◆ PROBLEM REQUIREMENTS
There is one span to output from the data below: the lines starting at the line with "s.gleans := rfl" and ending at the line with "s.hostData := rfl". Output it exactly, ends included, nothing more.

◆ MATERIAL TO PROCESS
== Segment start ==

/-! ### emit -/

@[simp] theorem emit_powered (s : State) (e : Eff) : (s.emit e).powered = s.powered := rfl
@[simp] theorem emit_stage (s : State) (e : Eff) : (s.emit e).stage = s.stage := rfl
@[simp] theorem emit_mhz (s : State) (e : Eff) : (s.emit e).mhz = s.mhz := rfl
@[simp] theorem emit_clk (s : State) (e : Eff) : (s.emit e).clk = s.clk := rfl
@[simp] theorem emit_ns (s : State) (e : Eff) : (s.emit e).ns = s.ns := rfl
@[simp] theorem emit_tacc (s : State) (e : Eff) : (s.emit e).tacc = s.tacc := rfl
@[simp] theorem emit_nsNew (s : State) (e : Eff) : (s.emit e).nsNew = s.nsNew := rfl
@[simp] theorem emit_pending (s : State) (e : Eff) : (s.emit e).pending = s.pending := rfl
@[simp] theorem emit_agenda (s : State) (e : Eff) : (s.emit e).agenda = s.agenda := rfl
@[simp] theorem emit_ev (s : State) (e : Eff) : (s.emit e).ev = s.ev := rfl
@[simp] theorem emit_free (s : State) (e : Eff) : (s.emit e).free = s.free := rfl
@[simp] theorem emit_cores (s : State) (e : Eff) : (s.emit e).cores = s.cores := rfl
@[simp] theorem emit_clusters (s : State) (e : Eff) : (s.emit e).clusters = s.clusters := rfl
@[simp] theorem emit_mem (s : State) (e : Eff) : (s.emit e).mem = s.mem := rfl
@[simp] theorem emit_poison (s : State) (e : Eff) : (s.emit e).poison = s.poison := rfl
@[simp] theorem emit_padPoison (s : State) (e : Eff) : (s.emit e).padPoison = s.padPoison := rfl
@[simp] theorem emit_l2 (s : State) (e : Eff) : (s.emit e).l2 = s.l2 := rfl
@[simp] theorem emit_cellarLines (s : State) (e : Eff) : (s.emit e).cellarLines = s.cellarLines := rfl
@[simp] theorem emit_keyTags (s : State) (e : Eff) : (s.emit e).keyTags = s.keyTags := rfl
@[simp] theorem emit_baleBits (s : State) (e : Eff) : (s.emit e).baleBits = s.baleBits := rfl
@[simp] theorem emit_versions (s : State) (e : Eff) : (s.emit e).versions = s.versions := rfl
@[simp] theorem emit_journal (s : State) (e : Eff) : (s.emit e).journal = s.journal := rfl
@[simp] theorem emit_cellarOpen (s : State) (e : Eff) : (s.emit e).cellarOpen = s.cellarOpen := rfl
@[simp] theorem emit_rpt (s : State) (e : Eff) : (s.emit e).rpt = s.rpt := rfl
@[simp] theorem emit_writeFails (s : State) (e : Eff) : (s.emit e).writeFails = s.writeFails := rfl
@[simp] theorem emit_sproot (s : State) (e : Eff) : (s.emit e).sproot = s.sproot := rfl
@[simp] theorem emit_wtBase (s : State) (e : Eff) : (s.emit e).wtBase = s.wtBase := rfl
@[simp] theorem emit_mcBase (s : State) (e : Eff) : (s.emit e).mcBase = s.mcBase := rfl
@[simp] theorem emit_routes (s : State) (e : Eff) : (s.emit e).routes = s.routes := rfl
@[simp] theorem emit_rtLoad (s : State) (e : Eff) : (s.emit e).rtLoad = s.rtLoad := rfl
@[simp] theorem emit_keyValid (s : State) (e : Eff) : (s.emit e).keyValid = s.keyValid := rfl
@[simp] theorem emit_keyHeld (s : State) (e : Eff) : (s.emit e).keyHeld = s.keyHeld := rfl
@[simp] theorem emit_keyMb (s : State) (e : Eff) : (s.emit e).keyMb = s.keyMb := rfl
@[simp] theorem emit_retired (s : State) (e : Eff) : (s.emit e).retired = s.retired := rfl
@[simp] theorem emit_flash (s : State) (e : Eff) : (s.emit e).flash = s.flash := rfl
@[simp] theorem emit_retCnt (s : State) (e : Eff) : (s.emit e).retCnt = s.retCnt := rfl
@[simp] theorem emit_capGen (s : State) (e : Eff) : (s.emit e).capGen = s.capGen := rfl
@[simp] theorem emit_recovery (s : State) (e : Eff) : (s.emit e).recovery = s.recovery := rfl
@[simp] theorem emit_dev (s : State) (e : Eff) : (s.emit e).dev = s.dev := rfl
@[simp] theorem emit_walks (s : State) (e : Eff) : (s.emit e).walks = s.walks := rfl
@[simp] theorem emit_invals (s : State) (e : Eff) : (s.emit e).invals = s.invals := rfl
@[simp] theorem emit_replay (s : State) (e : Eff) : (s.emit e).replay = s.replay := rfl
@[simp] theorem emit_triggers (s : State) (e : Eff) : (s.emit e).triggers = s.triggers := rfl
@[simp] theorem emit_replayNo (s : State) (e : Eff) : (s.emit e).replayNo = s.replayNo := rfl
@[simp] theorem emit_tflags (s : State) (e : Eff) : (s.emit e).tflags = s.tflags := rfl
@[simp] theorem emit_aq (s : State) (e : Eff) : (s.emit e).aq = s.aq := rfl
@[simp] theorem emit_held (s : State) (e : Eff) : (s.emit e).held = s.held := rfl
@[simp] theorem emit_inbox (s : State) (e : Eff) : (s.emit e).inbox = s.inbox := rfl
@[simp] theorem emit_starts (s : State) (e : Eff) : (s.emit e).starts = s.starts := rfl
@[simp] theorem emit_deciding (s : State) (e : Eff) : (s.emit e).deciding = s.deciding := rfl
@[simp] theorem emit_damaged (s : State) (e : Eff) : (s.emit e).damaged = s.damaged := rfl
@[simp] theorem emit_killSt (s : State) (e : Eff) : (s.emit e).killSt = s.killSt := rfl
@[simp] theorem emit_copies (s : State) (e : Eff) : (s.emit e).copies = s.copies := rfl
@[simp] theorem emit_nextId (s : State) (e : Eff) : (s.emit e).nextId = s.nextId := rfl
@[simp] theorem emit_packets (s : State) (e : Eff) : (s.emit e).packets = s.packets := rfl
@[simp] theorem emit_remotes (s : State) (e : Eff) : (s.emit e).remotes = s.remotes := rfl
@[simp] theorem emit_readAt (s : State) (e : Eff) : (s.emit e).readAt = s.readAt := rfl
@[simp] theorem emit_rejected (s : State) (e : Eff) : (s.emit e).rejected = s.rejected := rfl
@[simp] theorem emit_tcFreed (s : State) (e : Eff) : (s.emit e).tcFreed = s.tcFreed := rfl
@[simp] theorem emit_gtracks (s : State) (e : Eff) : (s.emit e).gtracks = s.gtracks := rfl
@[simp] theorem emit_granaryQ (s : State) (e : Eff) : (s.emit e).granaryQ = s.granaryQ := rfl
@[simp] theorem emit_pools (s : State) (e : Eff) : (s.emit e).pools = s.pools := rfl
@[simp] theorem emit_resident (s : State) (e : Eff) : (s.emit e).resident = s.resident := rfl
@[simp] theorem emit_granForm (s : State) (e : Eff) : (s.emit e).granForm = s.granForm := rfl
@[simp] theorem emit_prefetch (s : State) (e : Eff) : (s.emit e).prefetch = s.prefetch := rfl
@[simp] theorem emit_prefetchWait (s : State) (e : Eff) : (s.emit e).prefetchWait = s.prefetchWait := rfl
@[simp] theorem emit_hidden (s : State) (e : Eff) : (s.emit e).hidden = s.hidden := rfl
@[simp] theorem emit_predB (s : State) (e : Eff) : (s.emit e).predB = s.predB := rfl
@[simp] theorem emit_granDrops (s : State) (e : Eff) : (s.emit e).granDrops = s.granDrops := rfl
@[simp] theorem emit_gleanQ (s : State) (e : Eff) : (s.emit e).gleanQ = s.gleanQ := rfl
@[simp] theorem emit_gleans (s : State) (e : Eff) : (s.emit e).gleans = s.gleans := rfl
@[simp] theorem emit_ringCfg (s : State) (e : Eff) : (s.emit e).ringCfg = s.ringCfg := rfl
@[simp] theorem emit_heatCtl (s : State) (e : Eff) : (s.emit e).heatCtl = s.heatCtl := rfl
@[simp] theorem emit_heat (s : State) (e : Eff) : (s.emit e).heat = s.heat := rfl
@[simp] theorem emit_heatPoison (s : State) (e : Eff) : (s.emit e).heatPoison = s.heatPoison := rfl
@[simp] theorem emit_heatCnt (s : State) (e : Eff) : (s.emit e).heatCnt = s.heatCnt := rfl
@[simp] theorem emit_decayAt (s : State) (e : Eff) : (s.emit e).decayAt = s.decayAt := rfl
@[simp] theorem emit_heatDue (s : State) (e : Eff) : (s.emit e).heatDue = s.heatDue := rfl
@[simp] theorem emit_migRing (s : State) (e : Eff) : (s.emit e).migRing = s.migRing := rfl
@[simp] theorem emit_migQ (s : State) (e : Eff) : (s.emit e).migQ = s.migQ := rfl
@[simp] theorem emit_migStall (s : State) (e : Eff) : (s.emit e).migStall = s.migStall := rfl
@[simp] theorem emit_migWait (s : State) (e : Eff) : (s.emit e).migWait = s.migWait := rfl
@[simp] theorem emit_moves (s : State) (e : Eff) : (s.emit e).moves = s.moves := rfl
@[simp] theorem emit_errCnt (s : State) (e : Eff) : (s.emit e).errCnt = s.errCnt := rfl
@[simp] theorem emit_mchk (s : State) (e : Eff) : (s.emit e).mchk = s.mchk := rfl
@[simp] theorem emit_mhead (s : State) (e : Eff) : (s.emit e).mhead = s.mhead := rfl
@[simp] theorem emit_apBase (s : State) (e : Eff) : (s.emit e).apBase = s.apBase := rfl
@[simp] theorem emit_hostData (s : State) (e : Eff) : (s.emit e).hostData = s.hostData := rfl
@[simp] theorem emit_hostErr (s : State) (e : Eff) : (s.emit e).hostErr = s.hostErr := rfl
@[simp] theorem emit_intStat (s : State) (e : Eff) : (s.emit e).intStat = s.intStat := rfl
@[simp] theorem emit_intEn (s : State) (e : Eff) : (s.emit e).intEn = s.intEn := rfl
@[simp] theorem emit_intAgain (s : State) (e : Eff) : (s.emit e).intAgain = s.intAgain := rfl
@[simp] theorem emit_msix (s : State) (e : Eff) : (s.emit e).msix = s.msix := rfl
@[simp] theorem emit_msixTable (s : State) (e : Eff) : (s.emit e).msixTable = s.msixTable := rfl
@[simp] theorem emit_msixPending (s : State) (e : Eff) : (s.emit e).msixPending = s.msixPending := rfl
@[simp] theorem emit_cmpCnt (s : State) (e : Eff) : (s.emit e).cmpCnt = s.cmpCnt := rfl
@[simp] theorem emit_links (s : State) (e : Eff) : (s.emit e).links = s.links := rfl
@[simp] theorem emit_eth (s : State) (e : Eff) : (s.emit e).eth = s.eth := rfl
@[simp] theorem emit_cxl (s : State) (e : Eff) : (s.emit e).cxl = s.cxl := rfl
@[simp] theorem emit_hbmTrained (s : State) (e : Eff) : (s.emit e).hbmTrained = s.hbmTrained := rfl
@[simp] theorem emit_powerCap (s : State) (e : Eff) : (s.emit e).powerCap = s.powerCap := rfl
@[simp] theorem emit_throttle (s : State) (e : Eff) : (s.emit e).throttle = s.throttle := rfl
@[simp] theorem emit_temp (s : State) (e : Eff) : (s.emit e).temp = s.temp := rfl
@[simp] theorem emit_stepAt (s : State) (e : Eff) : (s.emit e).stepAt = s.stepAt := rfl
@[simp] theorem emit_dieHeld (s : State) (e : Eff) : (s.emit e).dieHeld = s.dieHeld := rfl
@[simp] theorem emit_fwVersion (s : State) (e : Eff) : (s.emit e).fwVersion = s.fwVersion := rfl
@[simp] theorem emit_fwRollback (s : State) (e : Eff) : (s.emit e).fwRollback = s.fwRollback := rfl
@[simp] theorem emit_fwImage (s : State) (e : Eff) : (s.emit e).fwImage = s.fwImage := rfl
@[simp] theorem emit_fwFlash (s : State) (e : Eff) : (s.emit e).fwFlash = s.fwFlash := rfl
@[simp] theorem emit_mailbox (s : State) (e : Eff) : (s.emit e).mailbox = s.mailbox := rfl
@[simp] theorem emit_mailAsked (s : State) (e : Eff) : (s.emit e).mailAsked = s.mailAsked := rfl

== Segment end ==

◆ REPLY
@[simp] theorem emit_gleans (s : State) (e : Eff) : (s.emit e).gleans = s.gleans := rfl
@[simp] theorem emit_ringCfg (s : State) (e : Eff) : (s.emit e).ringCfg = s.ringCfg := rfl
@[simp] theorem emit_heatCtl (s : State) (e : Eff) : (s.emit e).heatCtl = s.heatCtl := rfl
@[simp] theorem emit_heat (s : State) (e : Eff) : (s.emit e).heat = s.heat := rfl
@[simp] theorem emit_heatPoison (s : State) (e : Eff) : (s.emit e).heatPoison = s.heatPoison := rfl
@[simp] theorem emit_heatCnt (s : State) (e : Eff) : (s.emit e).heatCnt = s.heatCnt := rfl
@[simp] theorem emit_decayAt (s : State) (e : Eff) : (s.emit e).decayAt = s.decayAt := rfl
@[simp] theorem emit_heatDue (s : State) (e : Eff) : (s.emit e).heatDue = s.heatDue := rfl
@[simp] theorem emit_migRing (s : State) (e : Eff) : (s.emit e).migRing = s.migRing := rfl
@[simp] theorem emit_migQ (s : State) (e : Eff) : (s.emit e).migQ = s.migQ := rfl
@[simp] theorem emit_migStall (s : State) (e : Eff) : (s.emit e).migStall = s.migStall := rfl
@[simp] theorem emit_migWait (s : State) (e : Eff) : (s.emit e).migWait = s.migWait := rfl
@[simp] theorem emit_moves (s : State) (e : Eff) : (s.emit e).moves = s.moves := rfl
@[simp] theorem emit_errCnt (s : State) (e : Eff) : (s.emit e).errCnt = s.errCnt := rfl
@[simp] theorem emit_mchk (s : State) (e : Eff) : (s.emit e).mchk = s.mchk := rfl
@[simp] theorem emit_mhead (s : State) (e : Eff) : (s.emit e).mhead = s.mhead := rfl
@[simp] theorem emit_apBase (s : State) (e : Eff) : (s.emit e).apBase = s.apBase := rfl
@[simp] theorem emit_hostData (s : State) (e : Eff) : (s.emit e).hostData = s.hostData := rfl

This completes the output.